---------- Task material ----------
/-- An abort fails the items of its instance and tells the tree; a message acts on its group, and waits while REEL is not ON. (15_reel_network (R301), 15_reel_network (R302), 15_reel_network (R304), 15_reel_network (R305), 15_reel_network (R306), 15_reel_network (R307), 15_reel_network (R308)) -/
def Obligations.ReelAbortsAndMessages : Prop :=
  (∀ s g sh i ps, reelOn s → numbersApart s.dev → s.dev.ups.runs = [] → let x := s.dev.group g
    x.en = true → x.gst ≠ .down → x.skipped.contains i = false → x.inst ≤ i →
    x.aborting.find? (fun a => a.2.1 == sh && decide (x.inst ≤ a.1) && !x.skipped.contains a.1) = some (i, sh, ps) →
    ∃ t, exec (.reelAbort g sh) s = .next t ∧ abortedAs s t g i sh ps none) ∧
  (∀ s p m, s.dev.reel.blk.st ≠ .on → s.dev.carries p = true → exec (.reelMessageReceive p m) s = .next
    { s with dev := { s.dev with reel := { s.dev.reel with held := s.dev.reel.held ++ [(p, m)] } } }) ∧
  (∀ s p m, reelOn s ∨ s.dev.reel.blk.st ≠ .on → s.dev.carries p = false → exec (.reelMessageReceive p m) s = .next s) ∧
  (∀ s p, reelOn s → s.dev.carries p = true →
    (∀ g i ps vs n low bytes bad, let x := s.dev.group g
      x.en = true → x.gst ≠ .down → p ∈ x.childPorts → x.inst ≤ i → x.skipped.contains i = false →
      (x.kids.any fun k => k.port == p && k.inst == i) = false →
      ∃ t, exec (.reelMessageReceive p (.partialUp g i ps vs n low bytes bad)) s = .next t ∧ onlyGroup g s t ∧
        (t.dev.group g).kids = x.kids ++ [⟨p, i, ps, vs, n, low, bytes, bad⟩] ∧ (t.dev.group g).arrived = x.arrived ∧
        (t.dev.group g).inst = x.inst) ∧
    (∀ g i m dn, let x := s.dev.group g
      x.en = true → x.gst ≠ .down → x.parent.toNat = p → x.inst = i → x.sentUp = true →
      (∃ ps vs bs, m = ReelMsg.resultDown g i ps vs bs ∧ dn = (⟨vs, bs, none⟩ : Down)) ∨
        (∃ ps b, m = .failDown g i ps b ∧ dn = ⟨[], [], some b⟩) →
      ∃ t, exec (.reelMessageReceive p m) s = .next t ∧ onlyGroup g s t ∧ t.dev.group g = { x with down := some dn } ∧
        ∀ k ∈ x.childPorts, handed s t k (.reel k m)) ∧
    (∀ g, let x := s.dev.group g
      x.en = true → x.gst ≠ .down → p ∈ x.ports →
      ∃ t, exec (.reelMessageReceive p (.downEntry g)) s = .next t ∧ t.plat = s.plat ∧ (t.dev.group g).gst = .down ∧
        (t.dev.group g).downPort = p ∧ (t.dev.group g).arrived = [] ∧ (t.dev.group g).en = true ∧
        ∀ k ∈ x.ports, k ≠ p → handed s t k (.reel k (.downEntry g))) ∧
    (∀ g i ps sh, numbersApart s.dev → s.dev.ups.runs = [] → let x := s.dev.group g
      x.en = true → x.gst ≠ .down → p ∈ x.ports → x.inst ≤ i → x.skipped.contains i = false →
      ∃ t, exec (.reelMessageReceive p (.abort g i ps sh)) s = .next t ∧ abortedAs s t g i sh ps (some p)) ∧
    (s.dev.reel.parentPort = p → s.dev.reel.snapRoot = false →
      ∃ t u, exec (.reelMessageReceive p .freeze) s = .next t ∧ exec (.reelMessageReceive p .resume) s = .next u ∧
        t.dev.reel.snap = 1 ∧ t.plat = s.plat ∧ t.dev.mem = s.dev.mem ∧
        (∀ k ∈ s.dev.reel.childPorts, handed s t k (.reel k .freeze)) ∧
        (FMap.wf Ctx.free s.dev.hub.ctxs → ∀ c, (t.dev.ctx c).st =
          if (s.dev.ctx c).st = .opened then .frozen else (s.dev.ctx c).st) ∧
        u.dev.reel.snap = 0 ∧ u.plat = s.plat ∧ u.dev.mem = s.dev.mem ∧
        (∀ k ∈ s.dev.reel.childPorts, handed s u k (.reel k .resume)) ∧
        ∀ c, (u.dev.ctx c).st =
          if s.dev.hub.snapFrozen.contains c = true ∧ (s.dev.ctx c).st = .frozen then .opened else (s.dev.ctx c).st) ∧
    (p ∈ s.dev.reel.childPorts → p ∉ s.dev.reel.reports →
      ∃ t, exec (.reelMessageReceive p .drained) s = .next t ∧ p ∈ t.dev.reel.reports ∧ t.plat = s.plat ∧
        t.dev.mem = s.dev.mem ∧ t.dev.hub = s.dev.hub) ∧
    (s.dev.reel.parentPort = p →
      ∃ t, exec (.reelMessageReceive p .taken) s = .next t ∧ t.dev.reel.snap = 2 ∧ t.plat = s.plat ∧ t.dev.mem = s.dev.mem ∧
        t.dev.hub = s.dev.hub ∧ ∀ k ∈ s.dev.reel.childPorts, handed s t k (.reel k .taken)) ∧
    (s.dev.reel.parentPort = p → s.plat.pow.stage = .ready → ∃ t, exec (.reelMessageReceive p .reset) s = .next t ∧
      warmStarted s t))

namespace Sys2Proof.Spec

/-! ### Partner ports (R310 to R324) -/

/-- Of the device only one port may differ. -/
def onlyPort (p : Nat) (s t : State) : Prop :=
  t.pending = s.pending ∧ t.plat = s.plat ∧ t.dev.hub = s.dev.hub ∧ t.dev.mem = s.dev.mem ∧ t.dev.eng = s.dev.eng ∧
  t.dev.collie = s.dev.collie ∧ t.dev.reel = s.dev.reel ∧ t.dev.ups = s.dev.ups ∧ t.dev.ports.out = s.dev.ports.out ∧
  ∀ q, q ≠ p → t.dev.port q = s.dev.port q

/-- The context holds a grant for the source with the right of the access, and its teardown has not begun (R319). -/
def hasGrant (s : State) (c node src : Nat) (a : Acc) : Prop :=
  (s.dev.ctx c).st ≠ .free ∧ (s.dev.ctx c).st ≠ .teardown ∧ ∃ g ∈ (s.dev.ctx c).grants, g.node = node ∧ g.ctx = src ∧
    (match a with
      | .read => g.r
      | .write => g.w
      | .atomic => g.a) = true

end Sys2Proof.Spec

/-- Training, handshake and timeouts move a link through its states; flits are taken in sequence, replayed on request, and a lost link fails what used it. (16_partner_ports (R311), 16_partner_ports (R313), 16_partner_ports (R314), 16_partner_ports (R316), 16_partner_ports (R322), 15_reel_network (R305)) -/
def Obligations.LinksAreTrainedAndFall : Prop :=
  (∀ s p lanes, let x := s.dev.port p
    let hello := Output.handshake p s.dev.ports.node.toNat s.dev.ports.topo Config.portVersion
    (x.blk.st = .starting ∨ x.blk.st = .on) → (x.link = .training ∨ x.link = .handshake ∧ x.hsFault = true) →
    (lanes = 0xFFFF#16 → ∃ t, exec (.portTrainingDone p lanes) s = .next t ∧ onlyPort p s t ∧
      t.dev.port p = { x with link := .handshake, narrow := false, hsFault := false, noPartner := false } ∧
      t.dev.sent = hello :: s.dev.sent) ∧
    (lanes ≠ 0xFFFF#16 → (lanes.extractLsb' 0 8 = 0xFF#8 ∨ lanes.extractLsb' 8 8 = 0xFF#8) → x.allowNarrow = true →
      ∃ t, exec (.portTrainingDone p lanes) s = .next t ∧ onlyPort p s t ∧
        t.dev.port p = { x with link := .handshake, narrow := true, hsFault := false, noPartner := false } ∧
        t.dev.sent = hello :: s.dev.sent) ∧
    (lanes ≠ 0xFFFF#16 → (x.allowNarrow = false ∨ (lanes.extractLsb' 0 8 ≠ 0xFF#8 ∧ lanes.extractLsb' 8 8 ≠ 0xFF#8)) →
      ∃ t, exec (.portTrainingDone p lanes) s = .next t ∧ onlyPort p s t ∧ t.dev.port p = { x with link := .training, hsFault := false })) ∧
  (∀ s p lanes m, (s.dev.port p).blk.st ≠ .starting → (s.dev.port p).blk.st ≠ .on →
    (∃ t, exec (.portTrainingDone p lanes) s = .next t ∧ onlyPort p s t ∧ t.dev.port p = s.dev.port p) ∧
    exec (.portHandshake p m) s = .next s) ∧
  (∀ s p, let x := s.dev.port p
    x.link = .training → ∃ t, exec (.noPartnerTimeout p) s = .next t ∧ onlyPort p s t ∧ t.dev.port p = { x with noPartner := true }) ∧
  (∀ s p m, let x := s.dev.port p
    x.link = .handshake → x.hsFault = false → (x.blk.st = .starting ∨ x.blk.st = .on) →
    (s.dev.handshakeBad p m = true → ∃ t, exec (.portHandshake p m) s = .next t ∧ onlyPort p s t ∧
      t.dev.port p = { x with hsFault := true }) ∧
    (s.dev.handshakeBad p m = false → m.node < 4096 → m.port < 8 → ∃ t, exec (.portHandshake p m) s = .next t ∧ onlyPort p s t ∧
      (t.dev.port p).link = .up ∧ (t.dev.port p).peerNode.toNat = m.node ∧ (t.dev.port p).peerPort.toNat = m.port ∧
      (t.dev.port p).peerValid = true ∧ (t.dev.port p).txSeq = 0 ∧ (t.dev.port p).rxSeq = 0 ∧ (t.dev.port p).replay = [] ∧
      (t.dev.port p).waiting = [] ∧ (∀ v, v < 4 → (t.dev.port p).credits.getD v 0 = Config.portCredits v) ∧
      (x.blk.st = .starting → (t.dev.port p).blk.st = .on))) ∧
  (∀ s p (f : Flit), let x := s.dev.port p
    x.link = .up →
    ∃ t, exec (.flitReceive p f) s = .next t ∧ onlyPort p s t ∧
      (t.dev.port p).fecUncorr.toNat = min (x.fecUncorr.toNat + f.fecBad) 0xFFFF ∧
      (f.crcOk = false → t.dev.sent = .nak p f.seq :: s.dev.sent ∧
        t.dev.port p = { x with fecUncorr := (t.dev.port p).fecUncorr }) ∧
      (f.crcOk = true → f.seq ≠ x.rxSeq → (t.dev.port p).rxSeq = x.rxSeq ∧
        (x.waiting = [] → (t.dev.port p).replay = x.replay ∧ (t.dev.port p).credits = x.credits)) ∧
      (f.crcOk = true → f.seq = x.rxSeq → (t.dev.port p).rxSeq = x.rxSeq + 1 ∧
        (t.dev.port p).lastAck = max x.lastAck f.acked ∧
        (∀ e ∈ x.replay, f.acked ≤ e.1 → e ∈ (t.dev.port p).replay) ∧
        (∀ e ∈ (t.dev.port p).replay, (e ∈ x.replay ∧ f.acked ≤ e.1) ∨ (x.txSeq ≤ e.1 ∧ e.1 < (t.dev.port p).txSeq ∧ e.2 = 0)) ∧
        (x.waiting = [] → (t.dev.port p).txSeq = x.txSeq ∧ ∀ v, v < 4 → x.credits.length = 4 → f.credits.length = 4 →
          (t.dev.port p).credits.getD v 0 = x.credits.getD v 0 + f.credits.getD v 0) ∧
        (∀ w, x.waiting = [w] → w.left = 1 → w.vc < 4 → 0 < (List.zipWith (· + ·) x.credits f.credits).getD w.vc 0 →
          x.replay.length < 2048 → (t.dev.port p).waiting = [] ∧ t.dev.sent = w.msg ::
            .flit p x.txSeq w.vc w.second (x.rxSeq + 1) (x.owed.modify f.vc (· + 1)) :: s.dev.sent) ∧
        ((∀ w ∈ x.waiting, 0 < w.left) → (t.dev.port p).flits + (t.dev.port p).txSeq = x.flits + x.txSeq))) ∧
  (∀ s p n, let x := s.dev.port p
    x.link = .up → ∃ t, exec (.flitNak p n) s = .next t ∧ onlyPort p s t ∧
      t.dev.sent = ((x.replay.filter fun e => decide (n ≤ e.1)).map fun e => Output.replay p e.1).reverse ++ s.dev.sent ∧
      (t.dev.port p).replays.toNat = min (x.replays.toNat + (x.replay.filter fun e => decide (n ≤ e.1)).length) 0xFFFF ∧
      (if ∃ e ∈ x.replay, n ≤ e.1 ∧ 15 ≤ e.2 then (t.dev.port p).link = .down ∧ (t.dev.port p).downSeen = true
        else (t.dev.port p).link = .up ∧
          (t.dev.port p).replay = x.replay.map fun e => if n ≤ e.1 then (e.1, e.2 + 1) else e)) ∧
  (∀ s p c, let x := s.dev.port p
    (x.replay = [] → exec (.ackTimeout p) s = .next s) ∧
    (x.link = .up → (c = Instr.ackTimeout p ∧ x.replay ≠ [] ∨ c = .blockLockLoss p) → ∃ t, exec c s = .next t ∧ onlyPort p s t ∧
      t.dev.port p = { x with link := .down, downSeen := true, downDue := true, replay := [], waiting := [] })) ∧
  (∀ s p, let x := s.dev.port p
    x.link = .down → x.downDue = true → numbersApart s.dev → s.dev.ups.runs = [] →
    ∃ t, exec (.linkDown p) s = .next t ∧ t.plat = s.plat ∧ t.pending = s.pending ∧ (t.dev.port p).downDue = false ∧
      (t.dev.port p).link = (if x.autoRetrain = true ∧ x.blk.st = .on then .training else .down) ∧
      (∀ o ∈ s.dev.ports.out, o.port = p → ∀ y, s.dev.item o.ctx o.seq = some y → y.isWork = false → y.err = none →
        ∃ z, t.dev.item o.ctx o.seq = some z ∧ z.phase = .done ∧ z.err ≠ none ∧
          ((∀ w ∈ s.dev.hub.items, w.isWork = false) → z.err = some (.linkLost, p))) ∧
      (∀ e ∈ t.dev.ports.passed, e ∈ s.dev.ports.passed ∧ e.port ≠ p) ∧
      (∀ e ∈ s.dev.ports.passed, e.port = p → let q := (s.dev.route e.src).getD p
        q ≠ p → handed s t q (.peerAns q e.tag .lost e.src s.dev.ports.node.toNat)) ∧
      ∀ g, g < 256 → (s.dev.group g).en = true → (s.dev.group g).gst ≠ .down → p ∈ (s.dev.group g).ports →
        (t.dev.group g).gst = .down ∧ (t.dev.group g).downPort = p)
----------
All lines above with "plat" in them should be returned.

» Exercise response
      ∃ t, exec (.reelMessageReceive p (.downEntry g)) s = .next t ∧ t.plat = s.plat ∧ (t.dev.group g).gst = .down ∧
        t.dev.reel.snap = 1 ∧ t.plat = s.plat ∧ t.dev.mem = s.dev.mem ∧
        u.dev.reel.snap = 0 ∧ u.plat = s.plat ∧ u.dev.mem = s.dev.mem ∧
      ∃ t, exec (.reelMessageReceive p .drained) s = .next t ∧ p ∈ t.dev.reel.reports ∧ t.plat = s.plat ∧
      ∃ t, exec (.reelMessageReceive p .taken) s = .next t ∧ t.dev.reel.snap = 2 ∧ t.plat = s.plat ∧ t.dev.mem = s.dev.mem ∧
    (s.dev.reel.parentPort = p → s.plat.pow.stage = .ready → ∃ t, exec (.reelMessageReceive p .reset) s = .next t ∧
  t.pending = s.pending ∧ t.plat = s.plat ∧ t.dev.hub = s.dev.hub ∧ t.dev.mem = s.dev.mem ∧ t.dev.eng = s.dev.eng ∧
    ∃ t, exec (.linkDown p) s = .next t ∧ t.plat = s.plat ∧ t.pending = s.pending ∧ (t.dev.port p).downDue = false ∧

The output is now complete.